Saturday, September 30, 2017

Vocabulary Management Issues



Issues in Vocabulary Management” is the latest Technical Report (TR-06-2017) published by the National InformationStandards Organization (NISO), approved on September 25, 2017. I had the honor of serving on its working group, specifically on its subgroup for Vocabulary Use/Reuse.

The most significant NISO publication for controlled vocabularies is ANSI/NISO Z39.19-2005 (R2010) Guidelines for the Construction, Format, and Management of Monolingual Controlled Vocabularies, which is referenced several times in TR-06. ANSI/NISO Z39.19 focuses on how to design and create controlled vocabularies (especially thesauri and taxonomies), whereas TR -06 addresses issues in the use of controlled vocabularies. Furthermore, as a Technical Report, rather than a Standard, this 49-page document does not contain requirements, but rather serves an informative purpose. It does have a page of recommendations, though, which are for a vocabulary’s definition and attribute types, its best practices for documentation, and its licensing or provisions for use and reuse.

Over time, the need to create new controlled vocabularies from scratch diminishes, as more vocabularies come into existence, especially those that are made available for sharing or licensing (see my blog post Directories and Databases of Published Controlled Vocabularies) but the need to maintain, revise, and reuse them grows, so this Technical Report serves a valuable role.

What are the “issues” in vocabulary management? They could vary, based on the organization and implementation, but this document considers three areas of

  • Vocabulary use and reuse, dealing with permissions, licenses, maintenance, versioning, extending and mapping vocabularies.
  • Vocabulary documentation, dealing with governance issues and how to document vocabulary properties.
  • Vocabulary preservation, dealing with issues of abandoned or “orphaned” vocabularies, which is especially the case of vocabularies developed by nonprofit organizations which have lost their funding to maintain them.

These issues are relevant to both proprietary controlled vocabularies, which may be reused through licensing agreements, and publicly available vocabularies, which are shared and reused increasingly through linked data on the web, or more specifically the Semantic Web and the Linked Open Data environment.  For publicly available or open vocabularies there are also the issues of simply finding or discovering suitable and sustainable vocabularies and evaluating them and then the communication between the vocabulary owner and user.

TR-06 takes a somewhat broader view of “vocabularies,” not just “controlled vocabularies,” but also including ontologies, unstructured term lists, terminologies, synonym rings, etc. I explored these differences and definitions in detail in my blog post Vocabularies and Controlled Vocabularies, which I wrote shortly after starting work on the NISO working group. The vocabularies of concern of TR-06 also include element sets, which comprise metadata properties/fields and not merely the controlled vocabulary terms/values within those properties.

TR-06 does not seem so much as a “technical report.” It also includes several real-life examples and use cases.
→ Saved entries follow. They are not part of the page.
theorem ballsNow_kept {σ : Scope} {ρ : State} {s : State} {ps : List ℕ} (hk0 : Kept σ ρ s) (h101 : σ.part .pins = true) (h102 : σ.part .edges = true) (h103 : σ.part .book = true) (h104 : σ.fld pBOOK F.BOOK.DISCARD.COUNT) (h105 : σ.fld pBOOK F.BOOK.SHADOW.DROP) (h106 : σ.fld pBOOK (Fld.mk 12 12 1)) (h107 : ∀ n, σ.page (pEDGE n)) (h108 : σ.fld pBOOK F.BOOK.DISCARD_SYS.COUNT) (h109 : σ.fld pBOOK (Fld.mk 12 8 1)) :
    Kept σ ρ (State.ballsNow s ps) := by
  unfold State.ballsNow
  exact Kept.foldl (fun x0 a1 k2 => ballTo_kept (k2) h101 h102 h103 h104 h105 h106 h107 h108 h109) _ _ (hk0)

theorem canPin_kept {σ : Scope} {ρ : State} {s : State} {n : ℕ} (hk0 : Kept σ ρ s) (h101 : σ.part .pins = true) (h102 : σ.part .edges = true) (h103 : σ.part .book = true) (h104 : σ.fld pBOOK F.BOOK.DISCARD.COUNT) (h105 : σ.fld pBOOK F.BOOK.SHADOW.DROP) (h106 : σ.fld pBOOK (Fld.mk 12 12 1)) (h107 : ∀ n, σ.page (pEDGE n)) (h108 : σ.fld pBOOK F.BOOK.DISCARD_SYS.COUNT) (h109 : σ.fld pBOOK (Fld.mk 12 8 1)) :
    Kept σ ρ (State.canPin s n) := by
  unfold State.canPin
  exact (by split; exacts [ballTo_kept (hk0) h101 h102 h103 h104 h105 h106 h107 h108 h109, hk0])

theorem shadowSync_kept {σ : Scope} {ρ : State} {s : State} {s0 : State} (hk0 : Kept σ ρ s) (h101 : σ.part .pins = true) (h102 : σ.part .edges = true) (h103 : σ.part .book = true) (h104 : σ.fld pBOOK F.BOOK.DISCARD.COUNT) (h105 : σ.fld pBOOK F.BOOK.SHADOW.DROP) (h106 : σ.fld pBOOK (Fld.mk 12 12 1)) (h107 : ∀ n, σ.page (pEDGE n)) (h108 : σ.fld pBOOK F.BOOK.DISCARD_SYS.COUNT) (h109 : σ.fld pBOOK (Fld.mk 12 8 1)) :
    Kept σ ρ (State.shadowSync s s0) := by
  unfold State.shadowSync
  exact Kept.ite (hk0) (ballsNow_kept (hk0) h101 h102 h103 h104 h105 h106 h107 h108 h109)

theorem drivePin_kept {σ : Scope} {ρ : State} {s : State} {p : ℕ} {lvl : Bool} {oe : Bool} {t : ℕ} (hk0 : Kept σ ρ s) (h101 : σ.part .pins = true) (h102 : σ.part .edges = true) (h103 : σ.part .book = true) (h104 : σ.fld pBOOK F.BOOK.DISCARD.COUNT) (h105 : σ.fld pBOOK F.BOOK.SHADOW.DROP) (h106 : σ.fld pBOOK (Fld.mk 12 12 1)) (h107 : ∀ n, σ.page (pEDGE n)) (h108 : σ.fld pBOOK F.BOOK.DISCARD_SYS.COUNT) (h109 : σ.fld pBOOK (Fld.mk 12 8 1)) :
    Kept σ ρ (State.drivePin s p lvl oe t) := by
  unfold State.drivePin
  exact ballTo_kept (latchPin_kept (hk0) h101) h101 h102 h103 h104 h105 h106 h107 h108 h109

theorem releasePins_kept {σ : Scope} {ρ : State} {s : State} {ps : List ℕ} (hk0 : Kept σ ρ s) (h101 : σ.part .pins = true) (h102 : σ.part .edges = true) (h103 : σ.part .book = true) (h104 : σ.fld pBOOK F.BOOK.DISCARD.COUNT) (h105 : σ.fld pBOOK F.BOOK.SHADOW.DROP) (h106 : σ.fld pBOOK (Fld.mk 12 12 1)) (h107 : ∀ n, σ.page (pEDGE n)) (h108 : σ.fld pBOOK F.BOOK.DISCARD_SYS.COUNT) (h109 : σ.fld pBOOK (Fld.mk 12 8 1)) :
    Kept σ ρ (State.releasePins s ps) := by
  unfold State.releasePins
  exact Kept.foldl (fun x0 a1 k2 => setPin_kept (drivePin_kept (k2) h101 h102 h103 h104 h105 h106 h107 h108 h109) h101) _ _ (hk0)

theorem swWrite_kept {σ : Scope} {ρ : State} {s : State} {q : ℕ} {off : ℕ} {v : Word} (hk0 : Kept σ ρ s) (h101 : σ.part .pins = true) (h102 : σ.part .edges = true) (h103 : σ.part .book = true) (h104 : σ.reg (regKey (pPINMUX q) off) = true) (h105 : σ.fld pBOOK F.BOOK.DISCARD.COUNT) (h106 : σ.fld pBOOK F.BOOK.SHADOW.DROP) (h107 : σ.fld pBOOK (Fld.mk 12 12 1)) (h108 : ∀ n, σ.page (pEDGE n)) (h109 : σ.fld pBOOK F.BOOK.DISCARD_SYS.COUNT) (h110 : σ.fld pBOOK (Fld.mk 12 8 1)) :
    Kept σ ρ (State.swWrite s q off v) := by
  unfold State.swWrite
  exact Kept.foldl (fun x5 a6 k7 => Kept.ite (ballTo_kept (setPin_kept (k7) h101) h101 h102 h103 h105 h106 h107 h108 h109 h110) (k7)) _ _ (wr_kept (hk0) h104)

theorem pinCfgWrite_kept {σ : Scope} {ρ : State} {s : State} {q : ℕ} {off : ℕ} (hk0 : Kept σ ρ s) (h101 : σ.part .pins = true) (h102 : σ.part .edges = true) (h103 : σ.part .book = true) (h104 : σ.fld pBOOK F.BOOK.DISCARD.COUNT) (h105 : σ.fld pBOOK F.BOOK.SHADOW.DROP) (h106 : σ.fld pBOOK (Fld.mk 12 12 1)) (h107 : ∀ n, σ.page (pEDGE n)) (h108 : σ.fld pBOOK F.BOOK.DISCARD_SYS.COUNT) (h109 : σ.fld pBOOK (Fld.mk 12 8 1)) :
    Kept σ ρ (State.pinCfgWrite s q off) := by
  unfold State.pinCfgWrite
  exact ballsNow_kept (hk0) h101 h102 h103 h104 h105 h106 h107 h108 h109

theorem vddio_kept {σ : Scope} {ρ : State} {s0 : State} {bank : ℕ} {present : Bool} {sense : Bool} (hk0 : Kept σ ρ s0) (h101 : σ.part .pins = true) (h102 : σ.part .edges = true) (h103 : σ.part .book = true) (h104 : σ.fld (pPINMUX (bank / 2)) (Fld.mk F.PINMUX.VDDSTS.PRESENT.off (2 + bank % 2) 1)) (h105 : σ.fld (pPINMUX (bank / 2)) (Fld.mk F.PINMUX.VDDSTS.SENSE.off (bank % 2) 1)) (h106 : σ.fld pBOOK F.BOOK.DISCARD.COUNT) (h107 : σ.fld pBOOK F.BOOK.SHADOW.DROP) (h108 : σ.fld pBOOK (Fld.mk 12 12 1)) (h109 : ∀ n, σ.page (pEDGE n)) (h110 : σ.fld pBOOK F.BOOK.DISCARD_SYS.COUNT) (h111 : σ.fld pBOOK (Fld.mk 12 8 1)) :
    Kept σ ρ (State.vddio s0 bank present sense) := by
  unfold State.vddio
  exact ballsNow_kept (setB_kept (setB_kept (Kept.foldl (fun x5 a6 k7 => latchPin_kept (k7) h101) _ _ (hk0)) h104) h105) h101 h102 h103 h106 h107 h108 h109 h110 h111

theorem execPinmuxSwdataWrite_kept {σ : Scope} {clk : ℕ} {q : ℕ} {off : ℕ} {data : Word} {s : State} (h101 : σ.part .pins = true) (h102 : σ.part .edges = true) (h103 : σ.part .book = true) (h104 : σ.part .page = true) (h105 : σ.reg (regKey (pPINMUX q) off) = true) (h106 : σ.fld pBOOK F.BOOK.DISCARD.COUNT) (h107 : σ.fld pBOOK F.BOOK.SHADOW.DROP) (h108 : σ.fld pBOOK (Fld.mk 12 12 1)) (h109 : ∀ n, σ.page (pEDGE n)) (h110 : σ.fld pBOOK F.BOOK.DISCARD_SYS.COUNT) (h111 : σ.fld pBOOK (Fld.mk 12 8 1)) (h112 : σ.fld pSYS (Fld.mk 12 11 1)) (h113 : σ.fld (pPINMUX q) F.HDR.PSTS.CODE) (h114 : σ.fld (pPINMUX q) F.HDR.PSTS.INDEX) (h115 : σ.fld (pPINMUX q) F.HDR.PSTS.REFUSED) (h116 : σ.fld (pPINMUX q) (Fld.mk 12 0 1)) :
    KeptNext σ s (execPinmuxSwdataWrite clk q off data s) := by
  unfold execPinmuxSwdataWrite
  exact KeptNext.next (Kept.ite (regWrite_kept (advance_kept (Kept.refl σ s)) (fun x0 k1 => swWrite_kept (k1) h101 h102 h103 h105 h106 h107 h108 h109 h110 h111) h104 h112 h113 h114 h115 h116) (advance_kept (Kept.refl σ s)))

theorem execVddioBankChange_kept {σ : Scope} {clk : ℕ} {bank : ℕ} {present : Bool} {sense : Bool} {s : State} (h101 : σ.part .pins = true) (h102 : σ.part .edges = true) (h103 : σ.part .book = true) (h104 : σ.fld (pPINMUX (bank / 2)) (Fld.mk F.PINMUX.VDDSTS.PRESENT.off (2 + bank % 2) 1)) (h105 : σ.fld (pPINMUX (bank / 2)) (Fld.mk F.PINMUX.VDDSTS.SENSE.off (bank % 2) 1)) (h106 : σ.fld pBOOK F.BOOK.DISCARD.COUNT) (h107 : σ.fld pBOOK F.BOOK.SHADOW.DROP) (h108 : σ.fld pBOOK (Fld.mk 12 12 1)) (h109 : ∀ n, σ.page (pEDGE n)) (h110 : σ.fld pBOOK F.BOOK.DISCARD_SYS.COUNT) (h111 : σ.fld pBOOK (Fld.mk 12 8 1)) :
    KeptNext σ s (execVddioBankChange clk bank present sense s) := by
  unfold execVddioBankChange
  exact KeptNext.next (Kept.ite (vddio_kept (advance_kept (Kept.refl σ s)) h101 h102 h103 h104 h105 h106 h107 h108 h109 h110 h111) (advance_kept (Kept.refl σ s)))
To a certain extent, it explains by example.  Appendices include a glossary of terms with extensive definitions; a descriptive list of vocabulary directories, repositories or collections (something that I worked on); a list of free and open vocabulary tools (far more extensive than those I described in a previous blog post Free Taxonomy Management Software); and a list of additional resources with links, besides its bibliography, making this quite a valuable resource.

TR-06 “Issues in Vocabulary Management” will now be added to my list of recommended resources for controlled vocabulary and taxonomy management, and I hope that many of those who manage taxonomies will take a look at it.